Starting at the line below holding "opaque layoutO : Nat → Nat → Nat → Nat → Nat" and stopping at the line holding "opaque sm2Verify : List", print every line exactly, both ends included, and leave the rest out.
<<<<
/-- The stripe bound to a core (R171, R258, R259). -/
structure BoundS where
  cam : Nat
  seq : Nat
  stripe : Nat
  /-- Work counter of its stage. -/
  w : Nat
  idx : Nat
  gen : Nat
  /-- R83: deadline of the stripe. -/
  deadline : Nat
  inl : Bool
  /-- Contexts named by the stage program, as a mask. -/
  ctxs : Nat
  /-- R234: Retakes taken. -/
  retakes : Nat := 0
  /-- R262: its share is committed. -/
  committed : Bool := false
  /-- R324: a training stripe. -/
  training : Bool := false
  /-- R145: of a temporal stage, the buffer it writes and the buffer it reads; none: it reads zeros, with the reset flag. -/
  temporal : Option (Nat × Option Nat) := none
deriving DecidableEq, Repr, Inhabited

/-- R187: an arrival that waits until the earlier writes of its context are visible. -/
structure ArriveS where
  ctx : Nat
  scope : BarScope
  /-- The DMA and GRID instructions of the context before this number count as earlier. -/
  before : Nat
deriving DecidableEq, Repr

/-- A posted ring receive (R192). -/
structure RecvS where
  ctx : Nat
  addr : Nat
  len : Nat
  /-- A started send writes to it. -/
  taken : Bool := false
deriving DecidableEq, Repr, Inhabited

/-- A ring send (R191, R192). -/
structure SendS where
  ctx : Nat
  pc : Nat
  addr : Nat
  len : Nat
  targets : List Nat
  /-- ACLK cycle at which the send and each receive complete, once started. -/
  complete : Option Nat := none
deriving DecidableEq, Repr, Inhabited

/-- R378: a core's user: the holding function, and the handle of an encrypted model. -/
structure UserS where
  fn : Nat := 0
  handle : Option Nat := none
deriving DecidableEq, Repr, Inhabited

/-- A Lantern core beyond its registers. -/
structure CoreS where
  /-- R178: ACLK count at which it left reset; cycles are counted from there. -/
  from_ : Nat := 0
  /-- R171: contexts 0 to 7. -/
  ctxs : Tab CtxS := []
  /-- R172: contexts that have issued, the latest first. -/
  lastIssue : List Nat := []
  /-- R169: ACLK cycle of the latest issue. -/
  issuedAt : Option Nat := none
  /-- R175: the scratchpad; addresses rising, zero bytes unlisted. -/
  spad : List Host.Cell := []
  /-- R178: bytes that the scratchpad held before its latest writes, newest first, while an instruction in progress may
  read earlier cycles: (ACLK cycle of the write, address, byte). -/
  past : List (Nat × Nat × Byte) := []
  /-- R168: the instruction store, 16 bytes an instruction. -/
  store : Tab (List Byte) := []
  /-- R185: rescale entries, 8 bytes each. -/
  rescale : Tab Nat := []
  /-- R226: layer records. -/
  layers : Tab (List Byte) := []
  /-- R243: grid records. -/
  grids : Tab (List Byte) := []
  /-- R272: descriptors. -/
  descs : Tab (List Byte) := []
  /-- R183: vector registers: lanes of each. -/
  vregs : Tab (List Nat) := []
  /-- R169: array, vector and DMA instruction queues, oldest first. -/
  aq : List AEntry := []
  vq : List VEntry := []
  dq : List Xfer := []
  /-- R169: ACLK cycle of the last completion on the array and on the vector unit. -/
  aDone : Nat := 0
  vDone : Nat := 0
  /-- R169: ACLK cycle at which the DMA engine last took an instruction. -/
  dDone : Nat := 0
  /-- R187: DMA and GRID instructions issued, and arrivals that wait for the writes of some. -/
  serial : Nat := 0
  arrivals : List ArriveS := []
  /-- R189: ACLK cycles of its last arrivals at the group and device barriers. -/
  groupAt : Option Nat := none
  devAt : Option Nat := none
  /-- R249: shape words written, each with the ACLK cycle of the write and the value before that cycle. -/
  shapeOld : Tab (Option (Nat × Nat)) := []
  /-- R260: ACLK cycle of the last renewal of its leases. -/
  renewAt : Nat := 0
  /-- R269: the 16 DMA queues, oldest transfer first. -/
  dmaq : Tab (List Xfer) := []
  /-- R291: transfers of emptied queues with rows issued and not delivered: (queue, transfer). -/
  flying : List (Nat × Xfer) := []
  /-- R280: slots of each queue given back ahead of the delivery of their rows. -/
  returned : Tab Nat := []
  /-- R283: greatest count awaited on each queue since the binding. -/
  awaited : Tab Nat := []
  /-- R282: tokens in sixteenths of a byte, and the ACLK cycle they were counted at. -/
  tau : Nat := 1048576
  tauAt : Nat := 0
  /-- R401: duty credit in 1/256 cycle, and the ACLK cycle it was counted at. -/
  duty : Int := 0
  dutyAt : Nat := 0
  /-- R230: counts of the stripe in progress, by record. -/
  counts : Tab RecCnt := []
  /-- R240: ranges of the stripe in progress, keyed 1,024 · record + entry: least x, greatest x, produced, clipped. -/
  ranges : List (Nat × (Int × Int × Nat × Nat)) := []
  /-- R171, R258: the stripe bound to the core. -/
  bound : Option BoundS := none
  /-- R137: the developed plane of the bound stripe, on a group's first core, as the develop unit delivered it. -/
  plane : List (List Nat) := []
  /-- R259, R260: shares drawn since the last reset: (counter, cam, seq, stripe). -/
  drawn : List (Nat × Nat × Nat × Nat) := []
  /-- R192: posted receives and the sends that have not completed. -/
  recvs : List RecvS := []
  sends : List SendS := []
  /-- R378. -/
  user : UserS := {}
  /-- R168: handles of the models whose programs are resident. -/
  resident : List Nat := []
  /-- R197: firmware restores the core; R441: for this command. -/
  restoring : Bool := false
  /-- R180: ACLK cycle at which the clear of a core in reset, or that for a new user, ends. -/
  clearAt : Option Nat := none
  userClear : Option Nat := none
  resetBy : Option CmdRef := none
  /-- R198: a transient fault left the bound stripe to be run once more. -/
  rerun : Option BoundS := none
  /-- R196: the camera for which context 6 last worked. -/
  sixCam : Option Nat := none
  /-- R333: ACLK cycle, from the core's reset, at which the present 10 ms window began. -/
  window : Nat := 0
deriving DecidableEq, Repr, Inhabited
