-- ==== Sys2Proof/Config.lean ====
section
/-! DEFINITION. What an implementation or an outside party fixes, and the free values: constants with no body. -/
namespace Sys2Proof.Config

/-- A free value: the value the device takes where the spec leaves it open, the n-th time one is taken. -/
opaque freeNat : Nat → Nat

/-- R115: the tunnelled writes into which firmware translates a settings set, given the sensor profile and the number
of exposures: (I3C bus?, target address, CCC, write data). The profile's format is not in the spec. -/
opaque profileWrites : List Byte → List Nat → List (Nat × Nat × Nat × List Byte)

/-- R183, R222: where within its one unit in the last place the result of approximate function f (0 exp2, 1 log2, 2 reciprocal,
3 reciprocal square root) lies for an input, as FP32 bits. -/
opaque lastPlace : Nat → Nat → Nat

/-- R120: the exposure code and gain code that firmware sends for exposure e of a bound set, given the profile. -/
opaque sentCodes : List Byte → List Nat → Nat → Nat × Nat

/-- R120: the exposure code and gain code of exposure e in a frame's embedded lines, given the profile's layout. -/
opaque embedCodes : List Byte → List (List Byte) → Nat → Nat × Nat

/-- R126: the 20-bit exposure that a step stages for exposure 1 or 2 where the computed value does not fit the field. -/
opaque wideExposure : Nat → Nat

/-- R475: whether the CSI-2 byte order of RAW16 sends a pixel's high byte first. -/
opaque raw16HighFirst : Bool

/-- Where element (position m, channel k) of operand A lies in a tile of M × K, counted in elements. The spec gives the
operands' sizes and not their layout. -/
opaque layoutA : Nat → Nat → Nat → Nat → Nat

/-- Where weight (k, n) lies in operand B of K × N, given the channels of one K block, counted in elements. -/
opaque layoutB : Nat → Nat → Nat → Nat → Nat → Nat

/-- Where result (m, n) lies in a result tile of M × N, counted in elements. -/
opaque layoutO : Nat → Nat → Nat → Nat → Nat

/-- The word a vector comparison writes in a lane where it holds, and where it does not. -/
opaque cmpTrue : Nat
opaque cmpFalse : Nat

/-- SM3 of a byte string (R365). -/
opaque sm3 : List Byte → List Byte

/-- SM4 of a 16-byte block under a key (R309, R310). -/
opaque sm4 : Nat → Nat → Nat

/-- R310: CMAC with SM4 under a key. -/
opaque cmac : Nat → List Byte → List Byte

/-- R365: an SM2 signature verifies: public key, message, signature. -/
opaque sm2Verify : List Byte → List Byte → List Byte → Bool

/-- R370: an SM2 signature with a private key, named by a number. -/
opaque sm2Sign : Nat → List Byte → List Byte

/-- R369, R373: the public key, x then y, of a private key. -/
opaque sm2Public : Nat → List Byte

/-- R391: a public key is a valid point on the curve. -/
opaque sm2Valid : List Byte → Bool

/-- R374: decryption of an SM2 ciphertext with a private key; none where C3 does not verify. -/
opaque sm2Decrypt : Nat → List Byte → Option (List Byte)

/-- R375: every tag of an encrypted image verifies under a model key. -/
opaque gcmOk : List Byte → List Byte → Bool

/-- R364: the unique device secret. -/
opaque deviceSecret : Nat

/-- R369: the identity private key derived from the unique device secret. -/
opaque identityKey : Nat → Nat

/-- R364, R366: the fused digest of the firmware key, the ROM version and the fuse configuration word. -/
opaque fusedKeyDigest : List Byte
opaque romVersion : Nat
opaque fuseConfig : Nat

/-- R369: the certificate chain in the flash, at most 2,048 bytes. -/
opaque certificate : List Byte

/-- R456: Kalinjo's 11-bit manufacturer identity. -/
opaque manufacturer : Nat

/-- R306: banks of a DDR5 channel, a property of the devices on the card. -/
opaque dramBanks : Nat

/-- R327: the outputs of the head layers, as FP32 bits: the layers, and, in the training precision, weights and head input.
The spec leaves the graph of the layers to the head descriptor, whose format it does not give. -/
opaque headForward : Nat → List Nat → List Nat → List Nat

/-- R327: the gradient of each parameter, as FP32 bits: the layers, and, in the training precision, weights, head input and
output gradient. -/
opaque headBackward : Nat → List Nat → List Nat → List Nat → List Nat

/-- R318: the class 4 layout of R216 of weight codes. -/
opaque classFour : List Nat → List Byte

/-- R340: a PCIe configuration request's completion, from READY on, when it succeeds. -/
opaque configData : Nat → Nat

/-- R352: the bytes in which LAYER_TOTALS writes the totals of the latest frame: core, record, produced, clipped and
flags of each. The spec gives no layout. -/
opaque layerTotals : List (Nat × Nat × Nat × Nat × Nat) → List (BitVec 8)

end Sys2Proof.Config
end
>>>>
### TASK OUTPUT
opaque layoutO : Nat → Nat → Nat → Nat → Nat

/-- The word a vector comparison writes in a lane where it holds, and where it does not. -/
opaque cmpTrue : Nat
opaque cmpFalse : Nat

/-- SM3 of a byte string (R365). -/
opaque sm3 : List Byte → List Byte

/-- SM4 of a 16-byte block under a key (R309, R310). -/
opaque sm4 : Nat → Nat → Nat

/-- R310: CMAC with SM4 under a key. -/
opaque cmac : Nat → List Byte → List Byte

/-- R365: an SM2 signature verifies: public key, message, signature. -/
opaque sm2Verify : List Byte → List Byte → List Byte → Bool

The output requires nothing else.